Ivanti

Ivanti customers urged to patch vulnerabilities allegedly exploited by Chinese state hackers

The Cybersecurity and Infrastructure Security Agency (CISA) on Wednesday urged customers of IT company Ivanti to patch two vulnerabilities that are being actively exploited.

CISA’s notice follows a warning from Ivanti that at least 10 of its customers were impacted by the vulnerabilities.

The issues relate to Ivanti Connect Secure — a widely-used VPN tool.

One of the bugs, tracked as CVE-2023-46805, carries a severity score of 8.2. It allows a hacker to "access restricted resources by bypassing control checks." The other vulnerability, CVE-2024-21887, would help an attacker send commands to a device and has a severity score of 9.1.

Ivanti warned that the hackers are using the vulnerabilities together but said the situation “is still evolving.”

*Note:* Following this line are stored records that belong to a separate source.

-- ==== Sys2Proof/Machine/RegReg.lean ====
section
/-!
DEFINITION. The integer register-register operations (spec/40_integer_register_register.md R120 to R133).
-/

namespace Sys2Proof.Machine

/-- ADD (R121): `x[rd] <- (x[rs1] + x[rs2]) mod 2^32`. -/
def execAdd (rd rs1 rs2 : Reg) (s : State) : Host.Outcome State Fault Refusal :=
  .next (s.writeRetire rd (aluAdd (s.readReg rs1) (s.readReg rs2)))

/-- SUB (R122): `x[rd] <- (x[rs1] - x[rs2]) mod 2^32`. -/
def execSub (rd rs1 rs2 : Reg) (s : State) : Host.Outcome State Fault Refusal :=
  .next (s.writeRetire rd (aluSub (s.readReg rs1) (s.readReg rs2)))

/-- SLL (R123): `x[rd] <- x[rs1] << x[rs2][4:0]`. -/
def execSll (rd rs1 rs2 : Reg) (s : State) : Host.Outcome State Fault Refusal :=
  .next (s.writeRetire rd (aluSll (s.readReg rs1) (shiftAmount (s.readReg rs2))))

/-- SLT (R124): `x[rd] <- 1 if signed(x[rs1]) < signed(x[rs2]) else 0`. -/
def execSlt (rd rs1 rs2 : Reg) (s : State) : Host.Outcome State Fault Refusal :=
  .next (s.writeRetire rd (aluSlt (s.readReg rs1) (s.readReg rs2)))

/-- SLTU (R125): `x[rd] <- 1 if unsigned(x[rs1]) < unsigned(x[rs2]) else 0`. -/
def execSltu (rd rs1 rs2 : Reg) (s : State) : Host.Outcome State Fault Refusal :=
  .next (s.writeRetire rd (aluSltu (s.readReg rs1) (s.readReg rs2)))

/-- XOR (R126): `x[rd] <- x[rs1] ^ x[rs2]`. -/
def execXor (rd rs1 rs2 : Reg) (s : State) : Host.Outcome State Fault Refusal :=
  .next (s.writeRetire rd (aluXor (s.readReg rs1) (s.readReg rs2)))

/-- SRL (R127): `x[rd] <- x[rs1] >>u x[rs2][4:0]`. -/
def execSrl (rd rs1 rs2 : Reg) (s : State) : Host.Outcome State Fault Refusal :=
  .next (s.writeRetire rd (aluSrl (s.readReg rs1) (shiftAmount (s.readReg rs2))))

/-- SRA (R128): `x[rd] <- x[rs1] >>s x[rs2][4:0]`. -/
def execSra (rd rs1 rs2 : Reg) (s : State) : Host.Outcome State Fault Refusal :=
  .next (s.writeRetire rd (aluSra (s.readReg rs1) (shiftAmount (s.readReg rs2))))

/-- OR (R129): `x[rd] <- x[rs1] | x[rs2]`. -/
def execOr (rd rs1 rs2 : Reg) (s : State) : Host.Outcome State Fault Refusal :=
  .next (s.writeRetire rd (aluOr (s.readReg rs1) (s.readReg rs2)))

/-- AND (R130): `x[rd] <- x[rs1] & x[rs2]`. -/
def execAnd (rd rs1 rs2 : Reg) (s : State) : Host.Outcome State Fault Refusal :=
  .next (s.writeRetire rd (aluAnd (s.readReg rs1) (s.readReg rs2)))

end Sys2Proof.Machine
end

The company thanked cybersecurity firms Volexity and Mandiant for their work in “identifying and reporting the issue in Ivanti Policy Secure and Ivanti Connect Secure.”

Volexity published its own report on the issue, writing that they detected suspicious lateral movement on the network of one of their customers during the second week of December.

An investigation led them back to the organization's internet-facing Ivanti Connect Secure VPN appliance and they found that suspicious activity started on December 3.

They worked with Ivanti and found that the hackers used the two vulnerabilities together, giving them the ability to conduct reconnaissance, steal data, change files, and more.

“Volexity currently attributes this activity to an unknown threat actor it tracks under the alias UTA0178. Volexity has reason to believe that UTA0178 is a Chinese nation-state-level threat actor,” they said.

This would not be the first time Chinese state actors have targeted Ivanti’s Connect Secure products. In April 2021, CISA warned that hackers breached the systems of a number of U.S. government agencies, critical infrastructure entities and other private sector organizations. Cybersecurity firm Mandiant attributed the activity to hackers operating on behalf of the Chinese government.

Customers can install a mitigation but Ivanti is still in the process of developing a patch for the issue. They said it “is critical that you immediately take action to ensure you are fully protected.”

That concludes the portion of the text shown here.